[Work item] Once you reach the line containing "p) => s.modNode" in the entries below, write out that line and each one after it down to the line containing "every virtual channel. -/", exactly and with nothing added.
::: Materials provided
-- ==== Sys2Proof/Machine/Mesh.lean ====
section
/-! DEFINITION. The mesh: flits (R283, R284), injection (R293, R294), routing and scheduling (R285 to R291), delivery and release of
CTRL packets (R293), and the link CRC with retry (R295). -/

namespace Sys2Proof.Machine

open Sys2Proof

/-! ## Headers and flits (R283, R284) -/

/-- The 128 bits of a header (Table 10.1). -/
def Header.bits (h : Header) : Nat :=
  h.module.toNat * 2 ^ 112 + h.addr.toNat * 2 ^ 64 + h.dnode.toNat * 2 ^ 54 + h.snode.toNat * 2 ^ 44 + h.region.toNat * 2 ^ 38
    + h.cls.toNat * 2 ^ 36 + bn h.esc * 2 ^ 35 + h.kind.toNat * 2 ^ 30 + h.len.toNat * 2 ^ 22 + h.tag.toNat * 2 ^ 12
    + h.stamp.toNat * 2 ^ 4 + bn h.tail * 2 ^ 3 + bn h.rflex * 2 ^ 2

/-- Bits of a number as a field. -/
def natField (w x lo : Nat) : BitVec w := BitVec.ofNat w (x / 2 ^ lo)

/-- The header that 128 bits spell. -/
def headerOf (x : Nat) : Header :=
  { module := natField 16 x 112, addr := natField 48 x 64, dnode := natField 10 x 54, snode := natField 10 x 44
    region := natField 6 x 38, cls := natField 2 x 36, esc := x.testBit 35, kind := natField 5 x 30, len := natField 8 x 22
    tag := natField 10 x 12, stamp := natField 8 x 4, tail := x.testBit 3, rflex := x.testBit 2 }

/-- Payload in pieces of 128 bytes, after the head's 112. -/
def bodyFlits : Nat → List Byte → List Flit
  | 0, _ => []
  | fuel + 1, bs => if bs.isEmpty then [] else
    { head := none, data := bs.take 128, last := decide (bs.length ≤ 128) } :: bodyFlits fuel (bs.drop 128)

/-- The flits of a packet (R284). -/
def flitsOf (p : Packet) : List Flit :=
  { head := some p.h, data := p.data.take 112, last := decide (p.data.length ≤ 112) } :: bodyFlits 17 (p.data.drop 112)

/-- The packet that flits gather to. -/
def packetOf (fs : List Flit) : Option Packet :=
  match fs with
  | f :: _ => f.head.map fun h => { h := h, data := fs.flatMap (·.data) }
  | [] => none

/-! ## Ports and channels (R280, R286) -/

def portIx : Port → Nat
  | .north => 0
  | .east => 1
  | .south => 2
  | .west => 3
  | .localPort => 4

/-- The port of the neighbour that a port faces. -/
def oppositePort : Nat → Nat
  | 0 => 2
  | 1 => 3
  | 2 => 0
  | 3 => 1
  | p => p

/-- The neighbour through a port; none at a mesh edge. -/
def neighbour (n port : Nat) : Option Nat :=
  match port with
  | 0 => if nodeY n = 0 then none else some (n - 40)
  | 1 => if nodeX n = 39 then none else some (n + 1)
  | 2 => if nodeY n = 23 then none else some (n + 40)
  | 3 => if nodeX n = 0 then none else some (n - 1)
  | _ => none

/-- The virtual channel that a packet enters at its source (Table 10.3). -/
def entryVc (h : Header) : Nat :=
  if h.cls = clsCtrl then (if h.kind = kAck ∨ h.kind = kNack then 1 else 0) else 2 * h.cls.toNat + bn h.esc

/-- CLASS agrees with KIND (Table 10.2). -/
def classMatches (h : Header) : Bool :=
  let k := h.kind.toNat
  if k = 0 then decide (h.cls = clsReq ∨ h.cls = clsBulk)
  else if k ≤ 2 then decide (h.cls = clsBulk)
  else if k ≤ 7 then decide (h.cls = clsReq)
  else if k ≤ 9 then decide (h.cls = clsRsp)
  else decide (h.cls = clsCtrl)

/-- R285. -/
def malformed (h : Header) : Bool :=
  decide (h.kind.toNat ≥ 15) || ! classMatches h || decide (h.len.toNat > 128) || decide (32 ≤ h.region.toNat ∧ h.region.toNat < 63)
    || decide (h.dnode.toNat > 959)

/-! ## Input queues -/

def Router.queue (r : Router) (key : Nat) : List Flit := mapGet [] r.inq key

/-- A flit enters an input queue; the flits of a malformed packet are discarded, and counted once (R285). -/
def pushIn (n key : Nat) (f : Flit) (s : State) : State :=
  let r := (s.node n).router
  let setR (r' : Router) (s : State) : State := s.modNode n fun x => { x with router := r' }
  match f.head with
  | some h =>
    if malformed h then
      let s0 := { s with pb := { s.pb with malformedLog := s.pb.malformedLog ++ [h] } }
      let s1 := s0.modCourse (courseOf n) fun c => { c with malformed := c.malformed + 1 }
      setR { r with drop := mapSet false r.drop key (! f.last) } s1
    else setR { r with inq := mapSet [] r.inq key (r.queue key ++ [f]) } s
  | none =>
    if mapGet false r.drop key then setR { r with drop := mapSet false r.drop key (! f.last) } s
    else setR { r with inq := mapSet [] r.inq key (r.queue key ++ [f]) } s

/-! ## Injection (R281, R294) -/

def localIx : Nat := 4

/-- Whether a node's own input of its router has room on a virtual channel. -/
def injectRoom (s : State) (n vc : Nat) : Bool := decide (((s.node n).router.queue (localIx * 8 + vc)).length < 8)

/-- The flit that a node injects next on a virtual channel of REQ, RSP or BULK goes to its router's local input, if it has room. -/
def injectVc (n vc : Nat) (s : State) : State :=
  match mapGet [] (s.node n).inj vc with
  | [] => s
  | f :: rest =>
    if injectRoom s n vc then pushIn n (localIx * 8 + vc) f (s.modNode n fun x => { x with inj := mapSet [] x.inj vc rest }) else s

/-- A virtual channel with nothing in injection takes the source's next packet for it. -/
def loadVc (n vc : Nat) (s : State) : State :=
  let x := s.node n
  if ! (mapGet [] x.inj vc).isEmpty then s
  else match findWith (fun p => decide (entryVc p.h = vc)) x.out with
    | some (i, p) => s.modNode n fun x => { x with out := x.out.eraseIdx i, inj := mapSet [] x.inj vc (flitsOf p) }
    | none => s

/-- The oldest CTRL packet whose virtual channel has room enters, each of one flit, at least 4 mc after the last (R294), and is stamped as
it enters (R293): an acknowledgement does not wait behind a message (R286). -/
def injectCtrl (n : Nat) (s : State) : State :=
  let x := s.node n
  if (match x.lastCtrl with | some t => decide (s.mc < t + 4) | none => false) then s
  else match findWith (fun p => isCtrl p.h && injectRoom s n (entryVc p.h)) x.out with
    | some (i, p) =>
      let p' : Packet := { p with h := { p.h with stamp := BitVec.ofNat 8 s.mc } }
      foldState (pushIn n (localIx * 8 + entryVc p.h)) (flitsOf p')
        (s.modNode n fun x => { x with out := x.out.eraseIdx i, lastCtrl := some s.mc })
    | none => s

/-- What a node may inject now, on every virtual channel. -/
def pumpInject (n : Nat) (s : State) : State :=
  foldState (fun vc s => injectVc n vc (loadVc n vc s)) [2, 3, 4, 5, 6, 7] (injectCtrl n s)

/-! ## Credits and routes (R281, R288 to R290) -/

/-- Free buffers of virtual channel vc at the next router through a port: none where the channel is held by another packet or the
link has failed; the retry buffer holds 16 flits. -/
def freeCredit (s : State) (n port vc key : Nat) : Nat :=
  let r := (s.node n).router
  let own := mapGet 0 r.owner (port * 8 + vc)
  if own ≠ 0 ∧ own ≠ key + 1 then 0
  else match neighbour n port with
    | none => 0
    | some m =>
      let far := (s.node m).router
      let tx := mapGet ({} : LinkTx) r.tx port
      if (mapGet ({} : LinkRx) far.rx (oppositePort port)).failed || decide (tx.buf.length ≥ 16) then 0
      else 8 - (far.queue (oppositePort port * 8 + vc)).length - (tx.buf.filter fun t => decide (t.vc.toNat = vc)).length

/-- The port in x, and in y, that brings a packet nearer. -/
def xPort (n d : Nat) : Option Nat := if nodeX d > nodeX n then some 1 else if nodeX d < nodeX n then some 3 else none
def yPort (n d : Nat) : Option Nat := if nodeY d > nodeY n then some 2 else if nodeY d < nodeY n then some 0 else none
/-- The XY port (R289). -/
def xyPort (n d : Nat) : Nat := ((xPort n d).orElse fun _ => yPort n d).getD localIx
::::::
[Reply to the exercise]
    | some (i, p) => s.modNode n fun x => { x with out := x.out.eraseIdx i, inj := mapSet [] x.inj vc (flitsOf p) }
    | none => s

/-- The oldest CTRL packet whose virtual channel has room enters, each of one flit, at least 4 mc after the last (R294), and is stamped as
it enters (R293): an acknowledgement does not wait behind a message (R286). -/
def injectCtrl (n : Nat) (s : State) : State :=
  let x := s.node n
  if (match x.lastCtrl with | some t => decide (s.mc < t + 4) | none => false) then s
  else match findWith (fun p => isCtrl p.h && injectRoom s n (entryVc p.h)) x.out with
    | some (i, p) =>
      let p' : Packet := { p with h := { p.h with stamp := BitVec.ofNat 8 s.mc } }
      foldState (pushIn n (localIx * 8 + entryVc p.h)) (flitsOf p')
        (s.modNode n fun x => { x with out := x.out.eraseIdx i, lastCtrl := some s.mc })
    | none => s

/-- What a node may inject now, on every virtual channel. -/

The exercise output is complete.